According to CBN (2015), the aim of monetary policy are basically to control
inflation, maintain a healthy balance of payment positions for the country in
order to safeguard the external value of the national currency and promote an
adequate and sustainable level of economic growth and development. The
formulation is done by the federal government, mostly announced during budget
speeches while the enforcement of the policy is solely the responsibility of
the Central Bank of Nigeria.
The two
major issues that pertain to developing economies are how to stimulate
investment and how to use savings to enhance investment (Jhingan, 2007).
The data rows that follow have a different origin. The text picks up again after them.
/-- What a section's load does beyond its records. SYSTEM gives the PHY's address, at which HST polls (R328), and JUMP_TH its default where no record does (R344). -/
def State.secSet (s : State) (x : Sec) (items : List LoadItem) : State :=
  match x with
  | .system =>
    let m := s.get R.PWR_DOM_REQ_REQ * 2
    let t0 := { s with pwr := { s.pwr with imgDoms := m }, hst := { s.hst with phy := s.get R.HST_MDIO_PHY } }
    let t := if t0.get R.TIM_CFG_JUMP_TH = 0 then t0.set R.TIM_CFG_JUMP_TH 10 else t0
    ((allDoms.filter (fun d => t.domUp d && !bit m d && d != 2)).foldl State.domDown t).domRise (allDoms.filter (bit m))
  | .rings => s.ringsSet
  | .axes => s.axesSet items
  | .points => s.pimReset
  | .loopPrograms => (List.range 12).foldl (fun u n => u.setEng n { u.eng n with pc := u.get (R.LE_ENG_ENTRY_ENTRY n) }) s
  | _ => s

/-! The slots (R420 to R422). -/

/-- The failure code of a slot. -/
def State.failCode (s : State) (slotB : Bool) (c : Nat) : State := s.set (if slotB then R.NVM_STAT_FAIL_B else R.NVM_STAT_FAIL_A) c

/-- No slot loads: BOOT_ERR, and nothing is protected (R422, R424). -/
def State.bootFail (s : State) : State := { s with boot := { s.boot with slot := none, queue := [], protect := none } }.setFlag R.PWR_STAT_BOOT_ERR true

/-- The next slot is tried, or none is left. -/
def State.nextSlot (s : State) : State :=
  match s.boot.queue with
  | [] => s.bootFail
  | b :: r => { s with boot := { s.boot with slot := some b, queue := r, done := 0, spans := [], first := if s.boot.first.isNone then some b else s.boot.first } }

/-- A slot fails: what it powered is powered down, application SRAM is zeroed, and the next slot is tried (R422). -/
def State.slotFail (s : State) (b : Bool) (code sec : Nat) : State :=
  let t := if code = 4 ∨ code = 5 then (s.failCode b code).set R.NVM_STAT_FAIL_SEC sec else s.failCode b code
  let t1 := (allDoms.filter (fun d => d != 2 && (t.domUp d || t.pwr.rising.contains d))).foldl State.domDown t
  let t2 := ((t1.clearImg .system).clearImg .clocks)
  ({ t2 with mem := t2.mem.filter (fun p => !(decide (0x10000000 ≤ p.1 ∧ p.1 < 0x10200000))), tst := { t2.tst with poison := t2.tst.poison.filter (fun p => p.1 != 0) }, isl := { t2.isl with cfg := none }, pwr := { t2.pwr with rising := [], imgDoms := 0 } }).nextSlot

/-- The headers have been read (R411, R420): codes of invalid ones, transient header reads, and the order by GEN. A boot chain follower has one image, reported in FAIL_A (R359, R422); a device with an NVM becomes the chain master and sends ENUM with COUNT 0 (R358, R359). -/
def State.headers (s : State) (n : NvmInfo) (a b : SlotHdr) : State :=
  let follower := s.chainRole == 2
  let s1 := if follower then s else (s.set R.CAS_BOOT_ROLE 1).emit (.bootEnum 0)
  let s2 := (s1.set R.NVM_DENSITY_KIB n.kib).setFlag R.NVM_STAT_QUAD n.quad
  let s3 := (s2.failCode false a.code).failCode true (if follower then 0 else b.code)
  let s4 := if a.again then s3.count R.NVM_TRANS_CNT_COUNT else s3
  let s5 := if b.again && !follower then s4.count R.NVM_TRANS_CNT_COUNT else s4
  let okA := a.code == 0
  let okB := b.code == 0 && !follower
  let q := if okA && okB then (if a.gen < b.gen then [true, false] else [false, true]) else if okA then [false] else if okB then [true] else []
  ({ s5 with boot := { s5.boot with hdrs := some (a, b), nvm := n, queue := q } }).nextSlot

/-- A section has been read from the slot under way (R421). The segments of the record maps are known once POINTS is loaded: one beyond its entry's LEN fails RINGS (R193). A plan that breaks R352 fails SYSTEM. -/
def State.section_ (s : State) (x : Section) : State :=
  match s.boot.slot, secOf x.type with
  | some b, some sec =>
    if b ≠ x.slotB ∨ x.type.val ≠ s.boot.done + 1 ∨ s.pwr.rising ≠ [] then s
    else if !x.crc1 && !x.crc2 then s.slotFail b 4 x.type
    else
      let s1 := if x.crc1 then s else s.count R.NVM_TRANS_CNT_COUNT
      if !(itemsOk sec s1.boot.spans x.items && x.rest) then s1.slotFail b 5 x.type
      else
        let s2 := x.items.foldl (State.loadItem sec) (s1.clearImg sec)
        if !(s2.secOk sec x.items) then s2.slotFail b 5 x.type
        else if sec == .points && !s2.ringsOk then s2.slotFail b 5 3
        else if sec == .rings && !s2.planOk then s2.slotFail b 5 1
        else
          let s3 := s2.secSet sec x.items
          { s3 with boot := { s3.boot with done := x.type, spans := x.items.map LoadItem.span ++ s3.boot.spans } }
  | _, _ => s

/-- The bytes of a slot (R412). -/
def NvmInfo.slot (n : NvmInfo) : Nat := min (n.kib * 1024 / 2) (2 ^ 26)

/-- The header of the slot under way. -/
def State.slotHdr (s : State) : Option SlotHdr :=
  match s.boot.slot, s.boot.hdrs with
  | some b, some (ha, hb) => some (if b then hb else ha)
  | _, _ => none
Developing economies have accepted the responsibility of ensuring proper
mobilization of domestic funds by manipulating monetary policy and/or fiscal
policy to actualize their objectives. For many economies, financial sector and
balance of payment liberalization have widened access to foreign capital to
finance domestic investment. However, due to the fact that many developing
economies have huge external debt. They are unable to attract foreign capital
to finance domestic investment, thus leaving them with an only option of using
domestic savings to finance investment. In mobilizing savings, macroeconomic
indices such as income, interest rate, inflation rate, fiscal balance, external
debt, capital formation, money supply and exchange rate are important. The
proper utilization of these indices would help developing economies to promote
savings for financing investment.
The
financial sector reforms started with the deregulation of interest rates in
August 1987. Prior to this period, the financial system was under regulation
and interest rates were said to be repressed. Mckinnon (1973) maintained that
financial repression arises mostly when a country imposes a ceiling on deposit
and lending nominal interest rates at a low level relative to inflation. The
resulting low or negative interest rates discourage saving mobilization and
channeling of mobilized savings through the financial system. This has a
negative impact on the quality and quantity of investment. The link between
savings, investment and growth has been emphasized that if individuals or firms
save, there is a greater possibility of investing in the nearest future
(Olayemi & Jolaosho, 2013). Huge amount of savings increases the available
of resources for investment. A higher level of savings leads to a higher level
of investment, which is capable of creating brighter chances of sustainable
economic development.
1.2 Statement of Problem
Over three
decades ago, the economy of Nigeria experienced the introduction of Structural
Adjustment Program (SAP) which shifted focus from public sector to private
sector. The objectives were, amongst others, to encourage private domestic
savings, private domestic investment and capital formation in order to improve
economic growth. By encouraging savings, resources were diverted from current
consumption and invested in capital enterprises. Unfortunately, SAP failed to
produce expected results. Although the
reform led to privatization and commercialization of many state
enterprises and improvement in some macroeconomic variables like interest rate
and money supply, but not without its disappointing performances. For example,
Nigeria continued to be confronted with low savings and investment ratios,
subsequently low rate of real economic growth. Besides, aggregate supply
continued to dwindle leading to demand-pull inflation.
Savings, an
important engine of economic growth has been very low in Nigeria. The ratio of
domestic savings to GDP in most developing economies is very low. The ratio of
domestic savings to GDP in Nigeria between 1980 and 2015 averaged less than 25%
(CBN, 2016). The apparent low savings in Nigeria can be attributed to a number
of micro and macroeconomic factors such as high rate of poverty, low per capita
income, high rate of unemployment and underdeveloped financial system. In an
attempt to overcome the problem of low savings in Nigeria, various monetary
policies have been pursued over the years, but did not produce desired
outcomes. Thus, there is need to put the economy on track via savings
mobilization predicated on effective monetary policies, which would eventually pave way for higher levels
of investment and economic growth.
1.3 Objectives of the Study
The main
objective of the study is to examine the impact of monetary policy on savings
mobilization in Nigeria. In specific terms, the study attempts to:
Investigate the impact of monetary policy
variables (broad money supply, deposit rate and inflation rate) on savings
mobilization in Nigeria.
Ascertain the existence of long-run
relationship between monetary policy and savings mobilization in Nigeria.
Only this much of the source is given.